Reproduce the listing exactly, so that no line differs from the original.

_ _ _ _ _ _ _

/-- PART_RECORDED: the rewards of the oldest part that is being written are performed at home and its bit is set; the last missing one completes
the episode (R327, R329, R331), whose scan waits for copies of parts that are still being written. It comes after the cycle's instruction, whose turn is then
over. DEDUCED: log entry 43. -/
def execPartRecorded (u : BitVec 1) (ent : Nat) (s : State) : Out3 :=
  let v := u.toNat
  match SMap.find (s.join v).entries ent with
  | none => .next s
  | some e =>
    match e.pending with
    | [] => .next s
    | (hdr, data) :: ps =>
      if (e.state != 2 && e.state != 4) || (s.join v).instrFirst then .next s
      else
        let start := (hdr.extractLsb' 32 13).toNat
        let n := (hdr.extractLsb' 16 5).toNat + 1
        let ws := (List.range n).map (fun k => (data.extractLsb' (32 * k) 32).toNat)
        match s.uStores (.entry v ent) e.ctx (e.desc[2] + BitVec.ofNat 64 (4 * start)) 4 ws with
        | .ok _ s1 =>
          let s0 := s1.unitEnd (.entry v ent)
          let s2 := s0.setJoin v { s0.join v with phase := Nat.max 1 (s0.join v).phase }
          let e1 := { e with parts := e.parts ||| ((1 : BitVec 64) <<< (hdr.extractLsb' 58 6).toNat), pending := ps }
          if e.state == 2 && e1.complete then .next (s2.completeEntry v ent e1 false) else .next ((s2.setEntry v ent e1).joinKick v)
        | .park _ s1 => .next (s1.entryStall v ent e)
        | .trap _ s1 | .done s1 => .next (if e.state == 4 then s1.closeStale v ent e (e.grec.getD 0) 4 3 e.done else s1.closeFailed v ent e)

/-- Whether the deadlines have their turn in the cycle: once, after the cycle's instruction and message (R329, R330). -/
def JoinUnit.deadlineTurn (j : JoinUnit) : Bool :=
  !j.instrFirst && (j.headWaits || decide (2 ≤ j.phase)) && decide (j.phase ≤ 2)

/-- Inserts an entry in the order of keys. -/
def byKey (p : Nat × Entry) : List (Nat × Entry) → List (Nat × Entry)
  | [] => [p]
  | q :: qs => if p.2.key.toNat ≤ q.2.key.toNat then p :: q :: qs else q :: byKey p qs

/-- DEADLINE: the deadlines that are due, in ascending key (R330). -/
def execDeadline (u : BitVec 1) (s : State) : Out3 :=
  let j := s.join u.toNat
  let due := (j.entries.filter (fun p => p.2.dueNow j.count)).foldr byKey []
  if due.isEmpty || !j.deadlineTurn then .next s
  else
    .next (due.foldl (fun s p =>
      if p.2.discards then
        match (s.join u.toNat).binding p.2.ctx p.2.group with
        | some (b, _) => s.closeStale u.toNat p.1 p.2 b 2 2 j.count
        | none => s.closeEntry u.toNat p.1 p.2 2
      else s.completeEntry u.toNat p.1 p.2 true) (s.setJoin u.toNat { j with phase := 3 }))

/-! ### Messages (R328, R329) -/

/-- An orphan record. -/
def RewardMsg.orphan (m : RewardMsg) (u reason : Nat) (count : Word) : List Word :=
  [m.key, (m.hdr &&& 0xFFFFFFFF00FFFFFF) ||| (BitVec.ofNat 64 reason <<< 24), count, joinIdent u]

/-- Takes the message at the head away: its room goes to an RPOST that waits for it (R337). -/
def State.dropMessage (s : State) (u : Nat) : State :=
  let j := s.join u
  let s1 := s.setJoin u { j with inq := j.inq.drop 1, phase := 2 }
  let ts : List Tid := s1.cores.flatMap (fun p => slotNums.map (fun k => ⟨p.1, k⟩))
  let posting (t : Tid) : Bool := (s1.slot t).waitsFor (· == .unit) && ((s1.slot t).cont.map (fun c => c.step == 0)).getD false
  ((ts.filter posting).foldl State.wake s1).joinKick u

/-- REWARD_MESSAGE_HANDLING: the message at the head of the queue has its outcome: the first condition that holds (R329). DEDUCED: log entry 43. -/
def execRewardMessageHandling (u : BitVec 1) (s : State) : Out3 :=
  let v := u.toNat
  let j := s.join v
  match j.inq with
  | [] => .next s
  | m :: _ =>
    if j.headWaits || 2 ≤ j.phase || j.instrFirst then .next s
    else
      let g : BitVec 4 := m.hdr.extractLsb' 48 4
      let part := (m.hdr.extractLsb' 58 6).toNat
      let start := (m.hdr.extractLsb' 32 13).toNat
      let nm1 := (m.hdr.extractLsb' 16 5).toNat
      match j.binding m.ctx g with
      | none => .next (s.dropMessage v)
      | some (b, _) =>
        let orphan (reason : Nat) : Out3 := .next ((s.ringAdd v b (.record .orphan (m.orphan v reason j.count))).dropMessage v)
        if m.hdr &&& rewardReserved != 0 || 15 < nm1 then orphan 6
        else
          match j.lookup m.ctx g m.key with
          | none => orphan 1
          | some (k, e) =>
            if e.state == 6 then orphan (e.out + 1)
            else if e.parts.getLsbD part then .next ((s.setEntry v k { e with dup := if e.dup == 255 then 255 else e.dup + 1 }).dropMessage v)
            else if e.state != 2 then orphan 7
            else if e.nparts ≤ part || e.steps ≤ start + nm1 then orphan 8
            else .next ((s.setEntry v k { e with pending := e.pending ++ [(m.hdr, m.data)] }).dropMessage v)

_ _ _ _ _ _ _

- _YOUR SOLUTION_
/-- PART_RECORDED: the rewards of the oldest part that is being written are performed at home and its bit is set; the last missing one completes
the episode (R327, R329, R331), whose scan waits for copies of parts that are still being written. It comes after the cycle's instruction, whose turn is then
over. DEDUCED: log entry 43. -/
def execPartRecorded (u : BitVec 1) (ent : Nat) (s : State) : Out3 :=
  let v := u.toNat
  match SMap.find (s.join v).entries ent with
  | none => .next s
  | some e =>
    match e.pending with
    | [] => .next s
    | (hdr, data) :: ps =>
      if (e.state != 2 && e.state != 4) || (s.join v).instrFirst then .next s
      else
        let start := (hdr.extractLsb' 32 13).toNat
        let n := (hdr.extractLsb' 16 5).toNat + 1
        let ws := (List.range n).map (fun k => (data.extractLsb' (32 * k) 32).toNat)
        match s.uStores (.entry v ent) e.ctx (e.desc[2] + BitVec.ofNat 64 (4 * start)) 4 ws with
        | .ok _ s1 =>
          let s0 := s1.unitEnd (.entry v ent)
          let s2 := s0.setJoin v { s0.join v with phase := Nat.max 1 (s0.join v).phase }
          let e1 := { e with parts := e.parts ||| ((1 : BitVec 64) <<< (hdr.extractLsb' 58 6).toNat), pending := ps }
          if e.state == 2 && e1.complete then .next (s2.completeEntry v ent e1 false) else .next ((s2.setEntry v ent e1).joinKick v)
        | .park _ s1 => .next (s1.entryStall v ent e)
        | .trap _ s1 | .done s1 => .next (if e.state == 4 then s1.closeStale v ent e (e.grec.getD 0) 4 3 e.done else s1.closeFailed v ent e)

/-- Whether the deadlines have their turn in the cycle: once, after the cycle's instruction and message (R329, R330). -/
def JoinUnit.deadlineTurn (j : JoinUnit) : Bool :=
  !j.instrFirst && (j.headWaits || decide (2 ≤ j.phase)) && decide (j.phase ≤ 2)

/-- Inserts an entry in the order of keys. -/
def byKey (p : Nat × Entry) : List (Nat × Entry) → List (Nat × Entry)
  | [] => [p]
  | q :: qs => if p.2.key.toNat ≤ q.2.key.toNat then p :: q :: qs else q :: byKey p qs

/-- DEADLINE: the deadlines that are due, in ascending key (R330). -/
def execDeadline (u : BitVec 1) (s : State) : Out3 :=
  let j := s.join u.toNat
  let due := (j.entries.filter (fun p => p.2.dueNow j.count)).foldr byKey []
  if due.isEmpty || !j.deadlineTurn then .next s
  else
    .next (due.foldl (fun s p =>
      if p.2.discards then
        match (s.join u.toNat).binding p.2.ctx p.2.group with
        | some (b, _) => s.closeStale u.toNat p.1 p.2 b 2 2 j.count
        | none => s.closeEntry u.toNat p.1 p.2 2
      else s.completeEntry u.toNat p.1 p.2 true) (s.setJoin u.toNat { j with phase := 3 }))

/-! ### Messages (R328, R329) -/

/-- An orphan record. -/
def RewardMsg.orphan (m : RewardMsg) (u reason : Nat) (count : Word) : List Word :=
  [m.key, (m.hdr &&& 0xFFFFFFFF00FFFFFF) ||| (BitVec.ofNat 64 reason <<< 24), count, joinIdent u]

/-- Takes the message at the head away: its room goes to an RPOST that waits for it (R337). -/
def State.dropMessage (s : State) (u : Nat) : State :=
  let j := s.join u
  let s1 := s.setJoin u { j with inq := j.inq.drop 1, phase := 2 }
  let ts : List Tid := s1.cores.flatMap (fun p => slotNums.map (fun k => ⟨p.1, k⟩))
  let posting (t : Tid) : Bool := (s1.slot t).waitsFor (· == .unit) && ((s1.slot t).cont.map (fun c => c.step == 0)).getD false
  ((ts.filter posting).foldl State.wake s1).joinKick u

/-- REWARD_MESSAGE_HANDLING: the message at the head of the queue has its outcome: the first condition that holds (R329). DEDUCED: log entry 43. -/
def execRewardMessageHandling (u : BitVec 1) (s : State) : Out3 :=
  let v := u.toNat
  let j := s.join v
  match j.inq with
  | [] => .next s
  | m :: _ =>
    if j.headWaits || 2 ≤ j.phase || j.instrFirst then .next s
    else
      let g : BitVec 4 := m.hdr.extractLsb' 48 4
      let part := (m.hdr.extractLsb' 58 6).toNat
      let start := (m.hdr.extractLsb' 32 13).toNat
      let nm1 := (m.hdr.extractLsb' 16 5).toNat
      match j.binding m.ctx g with
      | none => .next (s.dropMessage v)
      | some (b, _) =>
        let orphan (reason : Nat) : Out3 := .next ((s.ringAdd v b (.record .orphan (m.orphan v reason j.count))).dropMessage v)
        if m.hdr &&& rewardReserved != 0 || 15 < nm1 then orphan 6
        else
          match j.lookup m.ctx g m.key with
          | none => orphan 1
          | some (k, e) =>
            if e.state == 6 then orphan (e.out + 1)
            else if e.parts.getLsbD part then .next ((s.setEntry v k { e with dup := if e.dup == 255 then 255 else e.dup + 1 }).dropMessage v)
            else if e.state != 2 then orphan 7
            else if e.nparts ≤ part || e.steps ≤ start + nm1 then orphan 8
            else .next ((s.setEntry v k { e with pending := e.pending ++ [(m.hdr, m.data)] }).dropMessage v)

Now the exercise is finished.